In short, we talked about the current interest behind “badging systems” as a form of alternative assessment and youth engagement, explored the nature of our current grant from the MacArthur Foundation, and then discussed next steps and the various roles each organization could play. Many left with a great sense of potential and excitement for the impact this will have on youth across our city.
We started the meeting, and introduced badges, by doing a go-around asking everyone to do one of the following: “Please share something you learned growing up that has since helped you in your life but you didn’t know you possessed at the time” “Please share something you knew you possessed but had no way to demonstrate to those in ‘authority.’” Everyone had something to share, and it would have been easy to go another round. We then asked everyone to imagine how their lives might have been different if they had fully appreciated their hidden abilities, or been able to share those abilities with people who counted.

That, in many ways, is what we hope badging systems can offer to youth served by our programs: a deeper understanding of their abilities and a new way to leverage that knowledge to reach for their dreams.
I was also struck by the graph we shared at the start of the meeting. In response to the question, “How would you describe your organization’s current relationship with digital badging systems?”, we received the following responses from the participating organizations:

  • 35% – We have run or already run a badging system (or something like it)
  • 40% – We have never run one, but have described one in a proposal or a visioning document
  • 25% – We have never gone through a process to create one, but are interested in learning how
We were pleased that the concept had attracted such a wide diversity of experience with badging systems. But what surprised us the most is that experience did not necessarily match with expertise. With most any other topic – say Social Media, or Global Literacy – those who are more engaged with the topic tend to know more, separating the “experts” from the “newbies.” That was not always the case at the meeting.

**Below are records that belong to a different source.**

-- ==== Sys2Proof/Machine/Ops.lean ====
section
/-! DEFINITION. The named operations of the CPU: the stack, fetching an operand byte, taking an interrupt and returning from one,
the low-power states, and the host's joypad event. -/

namespace Sys2Proof.Machine

/-- An instruction that completes, with its cycle cost (70 rule R930). -/
def done (cost : Nat) (s : State) : Result := .next (s.addCharge cost)

/-! ### The stack (41 rules R460, R461) -/

/-- Half of `Push16`: SP steps down, then the byte is written there. -/
def State.pushByte (s : State) (v : Byte) : State :=
  (s.setCpu { s.cpu with sp := s.cpu.sp - 1 }).busWrite (s.cpu.sp - 1) v

/-- `Push16(v)`: the high byte first, at the higher address (41 rule R460). -/
def State.push16 (s : State) (v : Word) : State := (s.pushByte (hiByte v)).pushByte (loByte v)

/-- Half of `Pop16`: the state after reading the byte at SP and stepping SP up. -/
def State.popByte (s : State) : State := (s.afterRead s.cpu.sp).setCpu { s.cpu with sp := s.cpu.sp + 1 }

/-- The word `Pop16()` returns (41 rule R461). -/
def State.popValue (s : State) : Word := s.popByte.busRead s.popByte.cpu.sp ++ s.busRead s.cpu.sp

/-- The state after `Pop16()`. -/
def State.afterPop (s : State) : State := s.popByte.popByte

/-! ### Fetching an operand byte -/

/-- The state after `Fetch8()` (00 section 5); the byte is `s.busRead s.cpu.pc`. -/
def State.afterFetch (s : State) : State := (s.afterRead s.cpu.pc).setCpu { s.cpu with pc := s.cpu.pc + 1 }

/-! ### Interrupts (60 section 3) -/

/-- `IE & IF & 0x1F`. -/
def State.pending (s : State) : BitVec 5 := s.ie.setWidth 5 &&& s.iflag

/-- The matched-IRQ snapshot (10 rule R141). -/
def State.matched (s : State) : BitVec 5 := if s.cpu.ime then s.pending else 0

/-- The index of the lowest set bit: the source of highest priority (60 rule R823). -/
def lowestBit (m : BitVec 5) : Nat :=
  if m.getLsbD 0 then 0 else if m.getLsbD 1 then 1 else if m.getLsbD 2 then 2 else if m.getLsbD 3 then 3 else 4

/-- The fixed vector of source `i` (60 rule R820). -/
def vector (i : Nat) : Word := 0x40 + 8 * BitVec.ofNat 16 i

/-- The fate of a pending EI at a dispatch: it is kept or dropped, a draw (60 rule R822). Log 21 (DESIGN CHOICE). -/
def State.dropEi (s : State) : State :=
  if 0 < s.cpu.eiDelay then
    (s.setCpu { s.cpu with eiDelay := if Config.freeBool s.draws then s.cpu.eiDelay else 0 }).draw 1
  else s

/-- `Dispatch()`: taking an interrupt (60 rule R822). IME and the request bit are cleared, PC is pushed, PC takes the vector of
the source chosen before the push. -/
def State.dispatch (s : State) : State :=
  let i := lowestBit s.pending
  let s1 : State := { s with cpu := { s.cpu with ime := false }, iflag := s.iflag &&& ~~~ (BitVec.twoPow 5 i) }
  ((s1.push16 s.cpu.pc).jump (vector i)).dropEi

/-- The return from an interrupt (45 rule R661): PC from the stack, IME set at once, a pending EI dropped. -/
def State.returnFromInterrupt (s : State) : State :=
  s.afterPop.setCpu { s.afterPop.cpu with pc := s.popValue, ime := true, eiDelay := 0 }

/-- Step 1 of the step: commit a deferred EI (10 rule R140). -/
def State.commitEi (s : State) : State :=
  s.setCpu { s.cpu with
    ime := if s.cpu.eiDelay = 1 then true else s.cpu.ime
    eiDelay := s.cpu.eiDelay - 1 }

/-! ### The low-power states -/

/-- HALT (46 rules R701, R702). In CGB mode without the HALT bug the spec states no other effect: log 31 (DEDUCED). -/
def State.enterHalt (s : State) : State :=
  if s.pending = 0 then s.setCpu { s.cpu with halted := true }
  else if !s.cpu.ime && (!s.params.cgb || s.params.haltBugCgb) then s.setCpu { s.cpu with skipInc := true }
  else s

/-- STOP's step over the byte after it (46 rule R705, parameter `STOP_SKIPS_NEXT_BYTE`). -/
def State.stopSkip (s : State) : State :=
  if s.params.stopSkipsNextByte then s.jump (s.cpu.pc + 1) else s

/-- STOP: the speed switch or the stopped state (46 rule R705); `div16` is a draw after it (log 20, DESIGN CHOICE). -/
def State.enterStop (s : State) : State :=
  let s1 := s.stopSkip
  let s2 : State :=
    if s1.params.cgb && s1.key1Prep then { s1 with doubleSpeed := !s1.doubleSpeed, key1Prep := false }
    else s1.setCpu { s1.cpu with stopped := true }
  ({ s2 with timer := { s2.timer with div16 := Config.freeWord s2.draws } } : State).draw 1

/-! ### The host's events (60 rules R871, R872) -/

/-- The joypad after a button event. -/
def Joypad.press (j : Joypad) (button : BitVec 3) (pressed : Bool) : Joypad :=
  { j with
    buttons := if pressed then j.buttons ||| BitVec.twoPow 8 button.toNat
      else j.buttons &&& ~~~ (BitVec.twoPow 8 button.toNat) }

/-- A joypad event: a change ends the stopped state, and a falling line requests the interrupt (60 rules R871, R874). -/
def State.joypadEvent (s : State) (button : BitVec 3) (pressed : Bool) : State :=
  let j := s.joy.press button pressed
  let s1 := s.setJoypad j
  s1.setCpu { s1.cpu with stopped := s1.cpu.stopped && decide (j.buttons = s.joy.buttons) }

/-- `rtc_advance(n)` (60 rule R872; 61 rule R1045). -/
def State.rtcEvent (s : State) (n : Nat) : State := { s with cart := s.cart.rtcAdvance n }

end Sys2Proof.Machine
end

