-- ==== Sys2Proof/Machine/System.lean ====
section
/-! DEFINITION. Control of the CPU: NOP, HALT, STOP, DI, EI, the undefined opcodes and the CB prefix (46_system.md). -/

namespace Sys2Proof.Machine

/-- NOP (R700). -/
def execNop (s : State) : Result := done 4 s

/-- HALT (R701, R702). -/
def execHalt (s : State) : Result := done 4 s.enterHalt

/-- STOP (R705). -/
def execStop (s : State) : Result := done 4 s.enterStop

/-- DI (R706). -/
def execDi (s : State) : Result := done 4 (s.setCpu { s.cpu with ime := false, eiDelay := 0 })

/-- EI (R707, R708): a latency of one instruction, none before a HALT. Log 24 (DEDUCED). -/
def execEi (s : State) : Result :=
  if s.cpu.eiDelay = 0 then
    done 4 ((s.afterRead s.cpu.pc).setCpu { s.cpu with eiDelay := if s.busRead s.cpu.pc = 0x76 then 1 else 2 })
  else done 4 s

/-- An undefined opcode faults (R710; 60 rule R802). -/
def execIllegal (op : Byte) (s : State) : Result := .fault (.illegalOpcode s.opAddr op)

/-- The rotate or shift `kind` of the CB table (30 rule R315; 44 rule R605). -/
def cbRotate (kind : Nat) (r : Option Reg8) (s : State) : Result :=
  match kind, r with
  | 0, some r => execRlcR r s
  | 0, none => execRlcHl s
  | 1, some r => execRrcR r s
  | 1, none => execRrcHl s
  | 2, some r => execRlR r s
  | 2, none => execRlHl s
  | 3, some r => execRrR r s
  | 3, none => execRrHl s
  | 4, some r => execSlaR r s
  | 4, none => execSlaHl s
  | 5, some r => execSraR r s
  | 5, none => execSraHl s
  | 6, some r => execSwapR r s
  | 6, none => execSwapHl s
  | _, some r => execSrlR r s
  | _, none => execSrlHl s

/-- `CB[op2]` (44 rule R605). -/
def cbInstruction (op2 : Byte) (s : State) : Result :=
  let n : BitVec 3 := BitVec.ofNat 3 (fieldY op2)
  match fieldX op2, decodeReg8 (fieldZ op2) with
  | 0, r => cbRotate (fieldY op2) r s
  | 1, some r => execBitR n r s
  | 1, none => execBitHl n s
  | 2, some r => execResR n r s
  | 2, none => execResHl n s
  | _, some r => execSetR n r s
  | _, none => execSetHl n s

/-- The prefix by itself: `op2 <- Fetch8(); execute CB[op2]` (R712). Log 16 (DESIGN CHOICE). -/
def execCbPrefix (s : State) : Result := cbInstruction (s.busRead s.cpu.pc) s.afterFetch

end Sys2Proof.Machine
end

One organization that had previously offered digital badges minimized their past experience, unable to rely on it to guide them towards something more robust.

One organization that had never run one but had proposed one to the HASTAC competition still had no confidence that what they had described was even valid (as other than a rejection, they had received no other feedback).

One organization who was interested in learning how to develop their own badges for the first time had come to the meeting to learn best practices. Without minimizing the expertise that certainly filled the room, across the board if was hard not to respond, “There are no best practices, as of yet. Whether you’ve previously built a badging system, described one in a proposal, or are totally new to the process, we all get to work together to develop best practices.” And that level of collaboration, working towards the high bar set by the HASTAC competition within which many Hive members so recently competed, is one of the key things this new grant will allow us to support. How exciting to get to work together with such creative individuals and powerful organizations to develop and implement such nascent practices.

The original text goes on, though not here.